Background: Transesophageal echocardiography (TEE) was developed in the 1960s with its potential applications that found its way into cardiac anesthesiology for intraoperative surveillance during cardiopulmonary bypass, heart valve management, and other cardiac procedures. To our knowledge, TEE is uncommonly used in obstetric anesthesia, and has never been used for surveillance of a tumor thrombus that was at risk of embolizing during cesarean section. We present a parturient whose intraoperative management benefitted from the use of transesophageal echocardiography.
Case Description: A 16 year old G1P0 parturient at 37 weeks of pregnancy presented to us from an outside hospital for higher level of care due a recently diagnosed renal mass. She endorsed a five month history of left upper quadrant discomfort that was routinely dismissed as pregnancy-related problem. Eventually, an MRI from an outside hospital performed at 27 weeks of gestation revealed a large mass arising from her left kidney. Further imaging with ultrasound measured it to be 21cm by 15cm in size. Her management was further complicated by the discovery of a large IVC thrombus in the suprahepatic region that was not amenable to IVC filter placement. Given the concern for potential embolization of this thrombus during labor, a multidisciplinary meeting deemed a cesarean section was a safer option given the better control of hemodynamics. However, the autotransfusion that normally follows delivery presented a concerning complication given this additional volume may allow for the thrombus to migrate towards the heart and cause a catastrophic cardiovascular collapse. Additionally, the team agreed it would be safer to manage the renal mass several weeks after delivery when her cardiovascular status had returned to the baseline of a nonparturient.

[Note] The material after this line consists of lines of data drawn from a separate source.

/-- A port whose flags, level or order number change keeps what the tags are accounted by. -/
theorem samePorts_setPort {x : PortState} (hhead : x.head = (s.port p).head)
    (hout : x.outstanding = (s.port p).outstanding) (hqueue : x.queue = (s.port p).queue) :
    SamePorts s (s.setPort p x) := by
  constructor <;> intro q <;> rw [port_setPort] <;> split_ifs with h
  · rw [h, hhead]
  · rfl
  · rw [h, hout]
  · rfl
  · rw [h, hqueue]
  · rfl

theorem samePorts_bumpSeq (p : Port) (s : State) : SamePorts s (bumpSeq p s) := samePorts_setPort rfl rfl rfl

theorem samePorts_consumePortFault (k : FenceKind) (p : Port) (s : State) : SamePorts s (consumePortFault k p s) := by
  cases k with
  | port => exact samePorts_setPort rfl rfl rfl
  | all => exact .of_ports rfl

/-- A placed response changes its port's queue only. -/
theorem SamePorts.place (h : SamePorts s t) (p : Port) (tag : ReqTag) (a : Answer) :
    SamePorts (place p tag a s) (place p tag a t) := by
  constructor <;> intro q <;> simp only [Machine.place, port_setPort] <;> split_ifs with hq
  · exact h.head p
  · exact h.head q
  · exact h.outstanding p
  · exact h.outstanding q
  · simp only [h.queue p]
  · exact h.queue q

end Agreement

/-! ## The moves of an acceptance -/

/-- The slot that an accepted read takes: READY when it waits for no entry, WAITING for the entries of its set otherwise
(R48, R51). -/
inductive TakesSlot (s : State) (p : Port) (tag : ReqTag) : Slot → Prop
  | ready {r : ReadRec} (hport : r.port = p) (htag : r.tag = tag) (hwait : r.waitsFor.getD [] = []) :
      TakesSlot s p tag (.ready r)
  | waiting {r : ReadRec} {w : List EntryIx} (hport : r.port = p) (htag : r.tag = tag) (hwait : r.waitsFor = some w)
      (hne : w ≠ []) (hpending : ∀ i ∈ w, (s.entry i).isPending = true) : TakesSlot s p tag (.waiting r)

/-- What the owners of the blocks do with a head request of port p that they take. The Bool says that it is answered in
the same event; otherwise its answer is owed by what the move leaves (R127 to R129). -/
inductive Move (s : State) (p : Port) (tag : ReqTag) : Bool → State → Prop
  | answer : Move s p tag true s
  | slot {k : SlotIx} {x : Slot} (hk : s.slot k = .free) (hx : TakesSlot s p tag x) : Move s p tag false (s.setSlot k x)
  | combine {i : EntryIx} {c : Committed} (mask : ByteMask) (data : LineData) (hi : s.entry i = .pending c) :
      Move s p tag true (combineInto i c mask data s)
  | allocate {i : EntryIx} (cls : WClass) (line : Addr) (mask : ByteMask) (data : LineData) (hi : s.entry i = .free)
      (hmode : ¬ (s.mode = .quiescing ∨ s.mode = .quiesced)) :
      Move s p tag (cls != .through) (allocatePlain i (newEntry s p tag cls line mask data) s)
  | overlay {c : CtxIx} {o : OpenCtx} {i : EntryIx} {m : Member} (mask : ByteMask) (data : LineData)
      (hc : s.ctx c = .opened o) (hmem : i ∈ o.members) (hi : s.entry i = .member m) :
      Move s p tag true (overlayMember c o i m mask data s)
  | join {c : CtxIx} {o : OpenCtx} {i : EntryIx} {line : Addr} (mask : ByteMask) (data : LineData)
      (hc : s.ctx c = .opened o) (hi : s.entry i = .free)
      (hmode : ¬ (s.mode = .quiescing ∨ s.mode = .quiesced))
      (hline : ∀ j ∈ o.members, ∀ m, s.entry j = .member m → m.line ≠ line)
      (hquota : o.members.length < s.config.bundleQuota) (hspace : memberEntries s + s.config.reserve < 64) :
      Move s p tag true (allocateMember c o i line mask data s)
  | abort {c : CtxIx} {o : OpenCtx} (reason : AbortReason) (hc : s.ctx c = .opened o) :
      Move s p tag true (abortCtx c reason s)
  | bOpen {c : CtxIx} {l : Lane} (hmode : s.mode = .run) (hlane : contextOn s p l = none) (hc : s.ctx c = .free) :
      Move s p tag true
        (s.setCtx c (.opened { port := p, lane := l, rank := newRank s p, members := [], idle := 0 }))
  | bClose {c : CtxIx} {o : OpenCtx} (hc : s.ctx c = .opened o) : Move s p tag true (freeCtx c (commitMembers o.members s))
  | drop {c : CtxIx} (hc : (s.ctx c).isOpen = false) : Move s p tag true (freeCtx c s)
  | cancel {c : CtxIx} {o : OpenCtx} (hc : s.ctx c = .opened o) :
      Move s p tag true (afterRelease (freeCtx c (releaseEntries o.members s)))
  | fence {j : FenceIx} (k : FenceKind) (hj : s.fence j = .free) (hwait : waitSetOf s k p ≠ []) :
      Move s p tag false (s.setFence j (.waiting (newFence s k p tag)))

/-- The ports after a move: a response under the tag joins the queue of port p where the request is answered. -/
def Queued (s t : State) (p : Port) (tag : ReqTag) : Bool → Prop
  | true => ∃ a, SamePorts (place p tag a s) t
  | false => SamePorts s t

/-- `t` is reached by a move: its blocks are those after the move, and its ports took the answer. -/
def Moves (s : State) (p : Port) (tag : ReqTag) (t : State) : Prop :=
  ∃ b u, Move s p tag b u ∧ SameBlocks u t ∧ Queued s t p tag b

section Presented

variable {s t u : State} {p : Port} {tag : ReqTag}

/-- A move whose state is the answer placed. -/
theorem moves_place (h : Move s p tag true u) (hports : u.ports = s.ports) (a : Answer) :
    Moves s p tag (place p tag a u) :=
  ⟨true, u, h, sameBlocks_place p tag a u, a, (SamePorts.of_ports hports).place p tag a⟩
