-- ==== Sys2Proof/Machine/Flags.lean ====
section
/-! DEFINITION. The completion codes (R160) and the sticky error flags of STATUS (R28): the only flags the
block has. -/

namespace Sys2Proof.Machine

/-- The completion code of success (R160). -/
def okCode : BitVec 8 := 0

/-- The completion code of an error kind (R160). -/
def errorCode : ErrorKind → BitVec 8
  | .invalidDimension => 1
  | .decodeFailure    => 2
  | .illegalCommand   => 3
  | .factorUnderflow  => 4
  | .capacityExceeded => 5

/-- STATUS with the flag of an error kind set, the bit whose index is its code, the others as they were
(R28, R166 item 2). -/
def setErrorFlag (status : RegWord) (e : ErrorKind) : RegWord :=
  status ||| (1 : RegWord) <<< (errorCode e).toNat

end Sys2Proof.Machine
end

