/-! ### The whole machine -/

/-- R62, the columns of what is written: every command leaves every register, both stores, OUT and the
surroundings as they were but for what the table lists for it, and STATUS but for the flag of an error. -/
def Obligations.CommandsWriteOnlyWhatTheTableLists : Prop :=
  ∀ (i : Instr) (s : State), ∃ t r, exec i s = .next t ∧ t.responses = s.responses ++ [r] ∧
    SameRegsBut (.status :: writesOf i) s t ∧
    (codeField r = 0 → .status ∉ writesOf i → t.reg .status = s.reg .status) ∧
    (i ∉ [Instr.sreset, .tobin] → t.bits = s.bits) ∧
    (i ∉ [Instr.sreset, .scalep, .scaleb] → t.dst = s.dst) ∧
    (i ∉ [Instr.pack, .encode] → t.output = []) ∧ t.out = s.out ++ t.output ∧ SameSurroundings s t

/-- R10, R62, the columns of what is read: two states that agree on what the table lists for a command (and, where
it reads the source port, on the port's answers) give the same response and output and, on success, the same
written registers and stores. -/
def Obligations.CommandsReadOnlyWhatTheTableLists : Prop :=
  ∀ (i : Instr) (s s' : State), (∀ r ∈ readsOf i, s.reg r = s'.reg r) → s.params = s'.params →
    (i ∈ [Instr.scalep, .tobin] → ∀ k x y, x < s.num .srcw → y < s.num .srch →
      s.srcRead k x y = s'.srcRead k x y) →
    (i ∈ [Instr.scaleb, .pack, .encode] → s.bits = s'.bits) →
    ∃ t t' r, exec i s = .next t ∧ exec i s' = .next t' ∧ t.responses = s.responses ++ [r] ∧
      t'.responses = s'.responses ++ [r] ∧ t.output = t'.output ∧
      (codeField r = 0 → (∀ q ∈ writesOf i, t.reg q = t'.reg q) ∧
        (i ∈ [Instr.sreset, .tobin] → t.bits = t'.bits) ∧
        (i ∈ [Instr.sreset, .scalep, .scaleb] → t.dst = t'.dst))

/-- R41: the relations that hold between commands are kept by every step, with the stores' canonical form. -/
def Obligations.InvariantIsKeptByEveryStep : Prop := ∀ s t : State, BlockInv s → step s = .next t → BlockInv t

/-- R41, R42: the relations hold after reset. -/
def Obligations.InvariantHoldsAtReset : Prop := BlockInv State.reset

/-- R54, R194: a read of the DST port changes nothing, and between commands, inside the scaled buffer, it answers
the element the last successful scale command wrote (log entry 14: the record of answers is the model's). -/
def Obligations.DisplayReadAnswersTheScaledBuffer : Prop :=
  ∀ (s : State) (busy : Bool) (ox oy : RegWord), BlockInv s →
    ∃ t p, serve (.displayRead busy ox oy) s = .next t ∧ t = { s with shown := s.shown ++ [p] } ∧
      (busy = false → ox.toNat < s.num .outw → oy.toNat < s.num .outh →
        s.dst[oy.toNat * s.num .outw + ox.toNat]? = some p)

/-- R37, R38, R192: a new source buffer and bytes taken by the sink change nothing of the block but the front of
OUT (log entries 2, 11: how the two reach the model is its own). -/
def Obligations.SourceAndSinkTouchNothingElse : Prop :=
  ∀ (s : State) (b : PixelBuffer) (n : Nat),
    serve (.offerSource b) s = .next { s with src := b } ∧
    ∃ t, serve (.sinkTake n) s = .next t ∧ s.out = s.out.take n ++ t.out ∧ t = { s with out := t.out }

/-- R128: for a fixed source buffer that the collaborator keeps, and fixed SRCW, SRCH, THRESH and CTRL, two TOBINs
produce the same raster, and followed by ENCODE the same bytes. -/
def Obligations.ConversionOfASteadyImageIsDeterministic : Prop :=
  ∀ s s' : State, SourceCovers s → s.src = s'.src → s.params = s'.params →
    (∀ r ∈ [Reg.srcw, .srch, .thresh, .ctrl], s.reg r = s'.reg r) →
    s.num .srcw * s.num .srch ≤ s.params.bitsCap →
    ∃ t t' u u', exec .tobin s = .next t ∧ exec .tobin s' = .next t' ∧ t.bits = t'.bits ∧
      t.reg .bw = t'.reg .bw ∧ t.reg .bh = t'.reg .bh ∧
      exec .encode t = .next u ∧ exec .encode t' = .next u' ∧ u.output = u'.output
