-- ==== Sys2Proof/Laws/PerInstr.lean ====
section
/-! SUPPORT. Statements made of every command as syntax, one lemma per constructor: each command's word is a
word of its row of spec/opcode_table.json. -/

namespace Sys2Proof.Laws.TableRow

/-- The word of a command is covered by the command's row: `c & mask = match` (R72). -/
def Statement (i : Instr) : Prop := (tableRow i).covers (Sys2Proof.encode i) = true

theorem nop : Statement .nop := rfl
theorem wrreg (reg : BitVec 8) (imm : RegWord) : Statement (.wrreg reg imm) := by
  simp only [Statement, Row.covers, tableRow, Sys2Proof.encode, commandWord, beq_iff_eq]
  ext i hi
  simp only [BitVec.getElem_and, BitVec.getElem_append]
  by_cases h1 : i < 16
  · simp [h1]; interval_cases i <;> simp
  · by_cases h2 : i < 24
    · simp [h1, show i - 16 < 8 by omega]; interval_cases i <;> simp
    · interval_cases i <;> first | omega | simp
theorem rdreg (reg : BitVec 8) : Statement (.rdreg reg) := by
  simp only [Statement, Row.covers, tableRow, Sys2Proof.encode, commandWord, beq_iff_eq]
  ext i hi
  simp only [BitVec.getElem_and, BitVec.getElem_append]
  by_cases h1 : i < 16
  · simp [h1]; interval_cases i <;> simp
  · by_cases h2 : i < 24
    · simp [h1, show i - 16 < 8 by omega]; interval_cases i <;> simp
    · interval_cases i <;> first | omega | simp
theorem clrerr : Statement .clrerr := rfl
theorem sreset : Statement .sreset := rfl
theorem scalep : Statement .scalep := rfl
theorem scaleb : Statement .scaleb := rfl
theorem tobin : Statement .tobin := rfl
theorem pack : Statement .pack := rfl
theorem encode : Statement .encode := rfl

end Sys2Proof.Laws.TableRow
end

General anesthesia with invasive blood pressure monitoring was performed in anticipation of possible cardiopulmonary bypass in the event of thrombus migration. We performed a spinal anesthetic prior to induction for postoperative analgesia. A baseline TEE revealed the thrombus size to be 33mm by 37mm which occupied over 95% of the IVC. It extended proximally 2.5cm distal to the IVC/hepatic vein junction. We visualized small slit-like blood flow on color Doppler flowing around the tumor thrombus and up towards the IVC. Her vitals were kept stable with the goal of avoiding wide hemodynamic changes. She quickly delivered a neonate with APGAR scores of 2, 5, and 8 at 1 minute, 5 minutes, and 10 minutes respectively. A second evaluation with TEE at the end of the surgery noted the tumor thrombus to be unchanged in position and morphology.
Discussion: This particular case provided a challenge to the anesthesiology team because of the anticipated hemodynamic shifts that could potentially allow the tumor thrombus to embolize to the heart. We focused on an anesthetic technique with minimal hemodynamic perturbation, and with judicious use of intravenous medications to maintain her vitals within 20% of her baseline. Intraoperative TEE surveillance was also a powerful tool to assess the status of the thrombus and to predict the need for the vascular surgery team in the patient’s management.